§ **WHAT TO DO**:
Each line of the records that includes "coding" should be found and copied.

Dataset entries:

====================

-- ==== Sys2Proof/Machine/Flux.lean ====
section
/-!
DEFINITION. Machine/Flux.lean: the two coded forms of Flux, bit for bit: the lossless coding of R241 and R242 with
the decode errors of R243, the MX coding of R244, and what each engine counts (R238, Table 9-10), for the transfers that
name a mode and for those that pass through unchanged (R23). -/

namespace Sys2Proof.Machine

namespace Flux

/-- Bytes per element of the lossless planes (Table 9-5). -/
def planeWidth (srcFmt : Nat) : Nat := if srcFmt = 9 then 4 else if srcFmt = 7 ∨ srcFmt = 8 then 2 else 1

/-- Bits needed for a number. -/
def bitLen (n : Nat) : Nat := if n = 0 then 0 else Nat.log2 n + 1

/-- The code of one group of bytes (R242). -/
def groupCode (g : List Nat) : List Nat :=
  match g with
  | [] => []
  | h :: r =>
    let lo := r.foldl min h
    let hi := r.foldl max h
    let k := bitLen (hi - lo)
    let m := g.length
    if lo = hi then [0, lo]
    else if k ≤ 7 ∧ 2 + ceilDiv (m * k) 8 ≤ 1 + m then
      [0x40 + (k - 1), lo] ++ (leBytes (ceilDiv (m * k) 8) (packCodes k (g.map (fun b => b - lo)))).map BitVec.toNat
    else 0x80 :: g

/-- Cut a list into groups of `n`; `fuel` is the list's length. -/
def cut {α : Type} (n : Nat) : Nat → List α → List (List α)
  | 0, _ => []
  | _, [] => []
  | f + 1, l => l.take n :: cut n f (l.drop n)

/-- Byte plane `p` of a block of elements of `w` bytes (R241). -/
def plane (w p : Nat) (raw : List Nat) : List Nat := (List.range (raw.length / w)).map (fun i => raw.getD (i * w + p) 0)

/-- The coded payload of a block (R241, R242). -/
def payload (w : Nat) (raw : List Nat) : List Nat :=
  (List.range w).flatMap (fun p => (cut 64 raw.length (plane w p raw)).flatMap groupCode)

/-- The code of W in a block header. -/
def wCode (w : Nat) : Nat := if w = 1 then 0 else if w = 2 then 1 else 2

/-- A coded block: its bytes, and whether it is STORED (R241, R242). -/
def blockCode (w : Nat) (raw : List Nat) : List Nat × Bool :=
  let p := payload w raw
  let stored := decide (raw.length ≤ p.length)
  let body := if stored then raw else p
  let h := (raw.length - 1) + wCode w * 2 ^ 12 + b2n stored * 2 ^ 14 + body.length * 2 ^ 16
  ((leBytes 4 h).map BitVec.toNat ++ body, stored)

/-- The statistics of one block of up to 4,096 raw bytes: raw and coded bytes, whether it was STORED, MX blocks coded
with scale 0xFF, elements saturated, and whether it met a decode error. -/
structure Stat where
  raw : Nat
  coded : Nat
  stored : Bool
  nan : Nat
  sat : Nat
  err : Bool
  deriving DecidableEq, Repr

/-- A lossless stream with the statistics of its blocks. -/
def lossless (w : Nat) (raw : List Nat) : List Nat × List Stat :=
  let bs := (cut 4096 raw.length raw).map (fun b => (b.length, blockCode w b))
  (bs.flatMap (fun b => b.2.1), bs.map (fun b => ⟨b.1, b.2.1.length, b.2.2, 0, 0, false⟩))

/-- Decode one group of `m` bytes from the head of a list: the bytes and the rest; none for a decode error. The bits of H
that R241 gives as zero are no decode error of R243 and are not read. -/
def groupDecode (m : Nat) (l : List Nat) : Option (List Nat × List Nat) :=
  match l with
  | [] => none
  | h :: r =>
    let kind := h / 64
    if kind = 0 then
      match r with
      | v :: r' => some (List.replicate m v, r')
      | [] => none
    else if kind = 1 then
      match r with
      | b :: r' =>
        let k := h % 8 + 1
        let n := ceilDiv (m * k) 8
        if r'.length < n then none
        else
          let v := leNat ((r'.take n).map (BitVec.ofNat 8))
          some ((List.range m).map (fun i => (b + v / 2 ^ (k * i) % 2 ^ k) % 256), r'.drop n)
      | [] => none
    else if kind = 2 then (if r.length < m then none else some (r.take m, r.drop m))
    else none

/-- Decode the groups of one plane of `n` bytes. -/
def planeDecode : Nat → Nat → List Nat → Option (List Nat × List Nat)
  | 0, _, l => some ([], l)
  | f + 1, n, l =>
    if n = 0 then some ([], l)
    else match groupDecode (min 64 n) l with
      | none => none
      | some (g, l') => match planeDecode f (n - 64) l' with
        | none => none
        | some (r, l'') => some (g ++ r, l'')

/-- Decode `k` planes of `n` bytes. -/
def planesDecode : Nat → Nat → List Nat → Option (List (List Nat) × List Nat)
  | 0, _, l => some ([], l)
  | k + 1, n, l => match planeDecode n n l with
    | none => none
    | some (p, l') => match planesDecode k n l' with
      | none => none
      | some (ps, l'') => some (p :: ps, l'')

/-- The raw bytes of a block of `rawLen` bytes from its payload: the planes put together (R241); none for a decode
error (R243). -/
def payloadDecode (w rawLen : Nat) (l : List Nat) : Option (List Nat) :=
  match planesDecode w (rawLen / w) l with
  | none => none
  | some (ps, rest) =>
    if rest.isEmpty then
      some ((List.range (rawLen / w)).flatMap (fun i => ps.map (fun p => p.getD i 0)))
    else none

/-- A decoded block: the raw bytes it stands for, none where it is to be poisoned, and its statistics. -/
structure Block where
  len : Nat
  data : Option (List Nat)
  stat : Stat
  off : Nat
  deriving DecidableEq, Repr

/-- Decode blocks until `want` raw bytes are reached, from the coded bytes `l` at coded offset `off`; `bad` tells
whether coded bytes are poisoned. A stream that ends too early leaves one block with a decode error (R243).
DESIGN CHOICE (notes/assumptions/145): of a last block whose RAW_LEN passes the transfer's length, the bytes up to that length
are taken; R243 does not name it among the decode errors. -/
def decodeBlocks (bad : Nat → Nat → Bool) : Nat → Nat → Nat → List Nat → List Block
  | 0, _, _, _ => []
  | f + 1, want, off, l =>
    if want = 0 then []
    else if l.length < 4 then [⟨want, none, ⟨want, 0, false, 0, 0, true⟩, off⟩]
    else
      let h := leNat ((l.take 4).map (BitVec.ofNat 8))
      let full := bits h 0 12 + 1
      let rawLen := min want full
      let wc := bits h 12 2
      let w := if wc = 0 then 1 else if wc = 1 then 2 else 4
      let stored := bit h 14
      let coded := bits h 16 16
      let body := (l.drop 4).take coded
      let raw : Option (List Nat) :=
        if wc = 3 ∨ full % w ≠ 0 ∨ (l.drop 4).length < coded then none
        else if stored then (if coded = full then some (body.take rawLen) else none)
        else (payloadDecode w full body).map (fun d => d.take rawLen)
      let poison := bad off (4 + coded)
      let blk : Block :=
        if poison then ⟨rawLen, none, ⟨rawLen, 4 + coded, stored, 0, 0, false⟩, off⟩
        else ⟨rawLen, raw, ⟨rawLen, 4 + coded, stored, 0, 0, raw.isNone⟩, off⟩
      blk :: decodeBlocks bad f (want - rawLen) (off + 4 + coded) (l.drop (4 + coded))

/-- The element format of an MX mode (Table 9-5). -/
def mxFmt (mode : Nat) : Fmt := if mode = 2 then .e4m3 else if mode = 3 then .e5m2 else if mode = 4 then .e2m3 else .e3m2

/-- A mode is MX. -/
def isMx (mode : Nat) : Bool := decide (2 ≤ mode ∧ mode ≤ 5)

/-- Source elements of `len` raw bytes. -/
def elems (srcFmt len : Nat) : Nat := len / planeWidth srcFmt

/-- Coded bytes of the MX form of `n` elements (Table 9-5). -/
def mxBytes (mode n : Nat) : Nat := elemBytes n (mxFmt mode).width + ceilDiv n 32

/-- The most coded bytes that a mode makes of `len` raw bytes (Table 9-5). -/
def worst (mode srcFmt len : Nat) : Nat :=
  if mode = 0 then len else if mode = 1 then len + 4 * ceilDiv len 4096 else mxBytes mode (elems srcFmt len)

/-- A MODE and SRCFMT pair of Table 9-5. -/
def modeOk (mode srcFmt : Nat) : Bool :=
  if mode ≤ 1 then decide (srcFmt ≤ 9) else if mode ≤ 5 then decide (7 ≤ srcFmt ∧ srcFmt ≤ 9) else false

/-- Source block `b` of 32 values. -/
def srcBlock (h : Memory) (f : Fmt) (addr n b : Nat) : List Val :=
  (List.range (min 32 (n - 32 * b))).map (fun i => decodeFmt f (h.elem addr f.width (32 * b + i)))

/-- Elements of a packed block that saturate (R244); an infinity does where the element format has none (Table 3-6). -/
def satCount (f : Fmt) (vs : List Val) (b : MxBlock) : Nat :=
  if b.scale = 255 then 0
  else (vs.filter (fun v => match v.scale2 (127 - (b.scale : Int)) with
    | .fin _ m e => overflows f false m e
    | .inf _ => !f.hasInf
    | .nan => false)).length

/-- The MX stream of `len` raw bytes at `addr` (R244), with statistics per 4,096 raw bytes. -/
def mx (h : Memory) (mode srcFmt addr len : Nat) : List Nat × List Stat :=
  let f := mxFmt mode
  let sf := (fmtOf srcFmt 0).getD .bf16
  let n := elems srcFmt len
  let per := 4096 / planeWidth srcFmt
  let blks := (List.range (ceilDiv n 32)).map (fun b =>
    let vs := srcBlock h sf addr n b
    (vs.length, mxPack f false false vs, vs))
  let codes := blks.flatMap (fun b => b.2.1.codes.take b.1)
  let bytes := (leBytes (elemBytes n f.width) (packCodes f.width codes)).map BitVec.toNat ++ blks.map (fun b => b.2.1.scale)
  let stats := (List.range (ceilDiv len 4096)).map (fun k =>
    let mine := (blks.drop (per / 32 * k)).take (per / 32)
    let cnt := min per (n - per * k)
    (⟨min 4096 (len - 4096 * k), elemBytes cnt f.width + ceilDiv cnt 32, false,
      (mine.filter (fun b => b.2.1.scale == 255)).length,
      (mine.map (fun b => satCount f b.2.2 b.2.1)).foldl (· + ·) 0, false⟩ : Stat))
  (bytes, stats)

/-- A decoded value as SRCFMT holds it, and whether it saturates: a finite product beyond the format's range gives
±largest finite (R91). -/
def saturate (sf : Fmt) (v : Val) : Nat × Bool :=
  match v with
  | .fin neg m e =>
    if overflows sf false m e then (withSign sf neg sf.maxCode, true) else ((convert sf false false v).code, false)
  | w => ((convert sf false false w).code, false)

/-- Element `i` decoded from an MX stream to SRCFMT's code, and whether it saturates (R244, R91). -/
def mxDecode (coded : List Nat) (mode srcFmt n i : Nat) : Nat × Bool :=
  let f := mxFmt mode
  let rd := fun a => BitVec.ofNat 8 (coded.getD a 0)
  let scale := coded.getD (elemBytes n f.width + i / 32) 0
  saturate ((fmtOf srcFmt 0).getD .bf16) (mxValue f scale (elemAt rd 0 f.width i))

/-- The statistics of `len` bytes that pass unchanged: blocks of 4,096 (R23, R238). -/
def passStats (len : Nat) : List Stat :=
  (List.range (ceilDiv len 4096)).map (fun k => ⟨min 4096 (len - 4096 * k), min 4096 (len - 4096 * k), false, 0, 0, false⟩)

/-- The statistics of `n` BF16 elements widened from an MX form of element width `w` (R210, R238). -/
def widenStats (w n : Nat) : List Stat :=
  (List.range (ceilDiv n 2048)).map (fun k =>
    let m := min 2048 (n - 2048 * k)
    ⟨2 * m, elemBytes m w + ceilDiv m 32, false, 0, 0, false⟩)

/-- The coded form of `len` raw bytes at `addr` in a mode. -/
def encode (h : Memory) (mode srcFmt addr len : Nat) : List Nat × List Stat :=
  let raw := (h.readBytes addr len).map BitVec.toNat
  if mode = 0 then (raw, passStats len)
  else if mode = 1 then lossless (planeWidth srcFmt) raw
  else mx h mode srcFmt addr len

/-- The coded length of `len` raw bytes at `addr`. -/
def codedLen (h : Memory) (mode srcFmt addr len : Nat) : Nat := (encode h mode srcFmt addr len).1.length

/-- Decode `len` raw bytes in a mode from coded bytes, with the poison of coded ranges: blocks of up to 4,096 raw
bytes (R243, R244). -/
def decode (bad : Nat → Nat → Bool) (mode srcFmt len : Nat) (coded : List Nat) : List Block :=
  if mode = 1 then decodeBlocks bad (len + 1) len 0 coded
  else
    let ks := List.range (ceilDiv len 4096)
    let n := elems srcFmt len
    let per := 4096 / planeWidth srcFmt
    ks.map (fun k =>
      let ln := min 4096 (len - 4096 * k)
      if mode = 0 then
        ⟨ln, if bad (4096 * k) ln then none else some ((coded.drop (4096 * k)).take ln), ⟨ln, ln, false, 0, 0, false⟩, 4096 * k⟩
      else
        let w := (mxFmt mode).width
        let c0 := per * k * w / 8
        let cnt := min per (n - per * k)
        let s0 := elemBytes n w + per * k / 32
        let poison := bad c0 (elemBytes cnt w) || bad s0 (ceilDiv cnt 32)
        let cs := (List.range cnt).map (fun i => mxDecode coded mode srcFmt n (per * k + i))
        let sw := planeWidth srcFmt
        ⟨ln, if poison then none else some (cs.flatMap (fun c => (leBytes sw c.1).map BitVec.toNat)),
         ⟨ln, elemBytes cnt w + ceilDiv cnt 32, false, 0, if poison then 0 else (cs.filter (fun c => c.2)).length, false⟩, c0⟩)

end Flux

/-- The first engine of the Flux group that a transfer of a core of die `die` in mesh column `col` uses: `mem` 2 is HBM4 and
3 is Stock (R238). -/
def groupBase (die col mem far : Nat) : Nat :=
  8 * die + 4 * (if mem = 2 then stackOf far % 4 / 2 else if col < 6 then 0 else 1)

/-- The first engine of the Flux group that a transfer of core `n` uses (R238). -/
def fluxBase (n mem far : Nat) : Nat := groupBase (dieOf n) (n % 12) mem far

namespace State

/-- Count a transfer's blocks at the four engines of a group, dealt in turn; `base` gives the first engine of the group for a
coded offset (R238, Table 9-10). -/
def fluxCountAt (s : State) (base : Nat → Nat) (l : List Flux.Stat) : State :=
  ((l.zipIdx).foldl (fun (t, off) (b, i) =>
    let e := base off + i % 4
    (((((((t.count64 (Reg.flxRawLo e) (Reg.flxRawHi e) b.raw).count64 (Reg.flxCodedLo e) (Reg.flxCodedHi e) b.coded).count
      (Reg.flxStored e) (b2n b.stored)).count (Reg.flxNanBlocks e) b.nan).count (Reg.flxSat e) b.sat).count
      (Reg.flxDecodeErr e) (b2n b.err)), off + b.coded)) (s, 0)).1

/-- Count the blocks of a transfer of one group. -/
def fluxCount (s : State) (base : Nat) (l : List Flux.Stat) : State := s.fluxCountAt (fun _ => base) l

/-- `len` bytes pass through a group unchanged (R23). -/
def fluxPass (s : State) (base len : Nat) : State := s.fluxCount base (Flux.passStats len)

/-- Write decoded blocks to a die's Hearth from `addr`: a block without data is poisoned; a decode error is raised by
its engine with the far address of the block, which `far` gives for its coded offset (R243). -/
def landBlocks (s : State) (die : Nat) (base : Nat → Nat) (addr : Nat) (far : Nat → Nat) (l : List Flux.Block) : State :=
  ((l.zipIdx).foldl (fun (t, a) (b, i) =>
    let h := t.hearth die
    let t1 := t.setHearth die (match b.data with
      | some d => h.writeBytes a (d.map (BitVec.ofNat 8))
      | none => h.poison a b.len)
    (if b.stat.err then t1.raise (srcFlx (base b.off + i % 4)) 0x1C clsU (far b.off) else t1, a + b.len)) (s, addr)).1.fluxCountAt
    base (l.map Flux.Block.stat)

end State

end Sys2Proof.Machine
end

====================

§ **REPLY**:
DEFINITION. Machine/Flux.lean: the two coded forms of Flux, bit for bit: the lossless coding of R241 and R242 with
the decode errors of R243, the MX coding of R244, and what each engine counts (R238, Table 9-10), for the transfers that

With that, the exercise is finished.